2012-11-16 / Community

Business prepares for move to Arundel

Kate’s Homemade Butter shares success story
By Marc Filippino
Staff Writer

OLD ORCHARD BEACH – All of Lucas Patry’s life, his family’s business, Kate’s Homemade Butter, has been located in his home in on Fern Park Road in Old Orchard Beach.

Now, with Kate’s move to Arundel less than a year away, Patry said it is his responsibility to make sure Kate’s will still be a part of the community where it grew.

One of the ways Patry hopes to do this is through his yearly visit to Old Orchard Beach High School to educate Ann Nash’s culinary arts class about butter.

On Friday, Oct. 26, Patry spent the day at the high school explaining the history of Kate’s butter and how butter is made. Patry provided students with bags of cream they whipped to make butter and buttermilk.

Nash, who invited Patry into her class four years ago during her first year at Old Orchard Beach High School, said Patry’s visits are not only fun for students, but it’s also important for them to see the success of a local business.

And the Patry family has seen its fair share of success in the company’s 31-year history. Kate’s only uses four family members in the daily production of 150,000 pounds of butter.
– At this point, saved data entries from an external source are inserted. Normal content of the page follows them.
/-- R62: `agbase`. -/
def execAgbase (t : Xy) (pr : Fin 16) (ag : Fin 16) (imm : BitVec 48) (s : State) : Out :=
  s.slotOut t (.agbase t pr ag imm) fun s => s.modGen (tIx t) ag fun g => { g with base := imm }

/-- R62: `agset`. -/
def execAgset (t : Xy) (pr : Fin 16) (ag : Fin 16) (sa : Fin 32) (s : State) : Out :=
  s.slotOut t (.agset t pr ag sa) fun s =>
    s.modGen (tIx t) ag fun g => { g with base := ((s.tile (tIx t)).s sa).truncate 48 }

/-- R62: `agadd`. -/
def execAgadd (t : Xy) (pr : Fin 16) (ag : Fin 16) (sa : Fin 32) (s : State) : Out :=
  s.slotOut t (.agadd t pr ag sa) fun s =>
    s.modGen (tIx t) ag fun g => { g with base := g.base + ((s.tile (tIx t)).s sa).truncate 48 }

/-- R62: `aghnd`. -/
def execAghnd (t : Xy) (pr : Fin 16) (ag : Fin 16) (space : Bool) (h : Fin 64) (s : State) : Out :=
  s.slotOut t (.aghnd t pr ag space h) fun s =>
    s.modGen (tIx t) ag fun g => { g with space := space, handle := h }

/-- R71: a descriptor write to a level that is active records event 0x0201. -/
def State.descNote (s : State) (y l : Nat) (stride : Bool) (ag : Nat) : State :=
  if ((s.tile y).lvl l).active then s.descEvent y (s.tile y).issuePc l stride ag else s

/-- A descriptor stride set (R70). -/
def State.setStride (s : State) (y l ag : Nat) (v : BitVec 32) : State :=
  (s.modTile y fun t => { t with dstride := mput t.dstride (16 * l + ag) v }).descNote y l true ag

/-- R70: `dwr.c` sets the descriptor count of a level. -/
def execDwrC (t : Xy) (level : Fin 4) (count : BitVec 20) (s : State) : Out :=
  s.slotOut t (.dwrC t level count) fun s =>
    (s.modTile (tIx t) fun T => { T with dcount := mput T.dcount level count.toNat }).descNote (tIx t) level false 0

/-- R70: `dwr.s` sets a stride from a register. -/
def execDwrS (t : Xy) (pr : Fin 16) (level : Fin 4) (ag : Fin 16) (sa : Fin 32) (s : State) : Out :=
  s.slotOut t (.dwrS t pr level ag sa) fun s =>
    s.setStride (tIx t) level ag (((s.tile (tIx t)).s sa).truncate 32)

/-- R70: `dwr.si` sets a stride from its immediate. -/
def execDwrSi (t : Xy) (pr : Fin 16) (level : Fin 4) (ag : Fin 16) (imm : BitVec 32) (s : State) : Out :=
  s.slotOut t (.dwrSi t pr level ag imm) fun s => s.setStride (tIx t) level ag imm

/-! ## Results (R60) -/

/-- R60: the results of a tile due by cycle `c` reach their registers in issue order; a register ends with its most
recently issued write, so an older write still outstanding no longer counts. -/
def Tile.writeback (c : Nat) (t : Tile) : Tile :=
  t.outs.foldl (fun (t : Tile) o =>
    if o.due ≤ c ∧ o.run = 0 then
      let t := if o.dead then t else if o.pred then t.setP o.reg (o.val != 0) else t.setS o.reg o.val
      { t with outs := t.outs.map fun o' =>
          if o'.pred = o.pred ∧ o'.reg = o.reg then { o' with dead := true } else o' }
    else { t with outs := t.outs ++ [o] }) { t with outs := [] }

/-- R60: RESULT_WRITEBACK. -/
def execResultWriteback (t : Xy) (s : State) : Out :=
  .next (if s.held then s else s.modTile (tIx t) (Tile.writeback s.sched))

end Sys2Proof.Machine
end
Annually, Kate’s makes roughly 1.2 million pounds of butter in a business concentrated in New York and New England, but also ships products down the East Coast and to Chicago and Nevada.

In September, The New York Times profiled Kate’s Homemade Butter for its production of real buttermilk, or the liquid that remains once the cream is churned and the butter molds together.

“They’re right here in Old Orchard Beach,” Nash said. “I always talk about Kate’s butter in hopes the students will tell their parents and they will buy it.”

For freshman Mariah Bouthiller, Patry’s visit was special since she grew up on Patriot Way, just down the street from Kate’s Homemade Butter.

“It’s really awesome to be making their butter,” Bouthillier said. “I’ve never met anyone or made butter before, but I always see the truck and the tanker around my house.”

Bouthiller said she will be sad to see Kate’s leave Old Orchard Beach this summer, when the company moves to its new home on Alfred Road in Arundel. Patry said there simply isn’t enough room in their home for the mass production process.

“As our business grows, the best place for us is by a big road and we will be right by Route 111,” Patry said.

Patry also said Kate’s will hire people from outside the family, something the company generally avoids. Patry said it would be difficult for Kate’s to meet the company’s needs with only four people in the production department.

“When you have a business dealing with food you try to only use family because then you will make less mistakes,” Patry said. “You know the people you’re working with and know that they care, and avoid the risk of hiring someone who isn’t committed.”

Patry understands there might be some changes, but will not sacrifice his relationship with Old Orchard Beach. Patry makes it quite clear he will still be available to the Old Orchard Beach community.

“It’s not a company’s responsibility to educate their kids, but I make it mine,” Patry said. “For me it’s important they know where their food comes from. Most younger kids will tell you it’s from the grocery store.”

Patry finished the class by inviting students to drink their freshly made buttermilk with cinnamon and powdered sugar and spreading their butter on bagels. Finally the students ended with ice cream topped with maple syrup.

To stay part of his community Patry will continue to work closely with Old Orchard Beach schools, including a surprise project he will be working on with the elementary school in January.

Patry said he didn’t want to reveal too much about the project, but said it would have to do with ice cream flavors.

“It’s important to be here,” Patry said. “I enjoy it and they enjoy it.”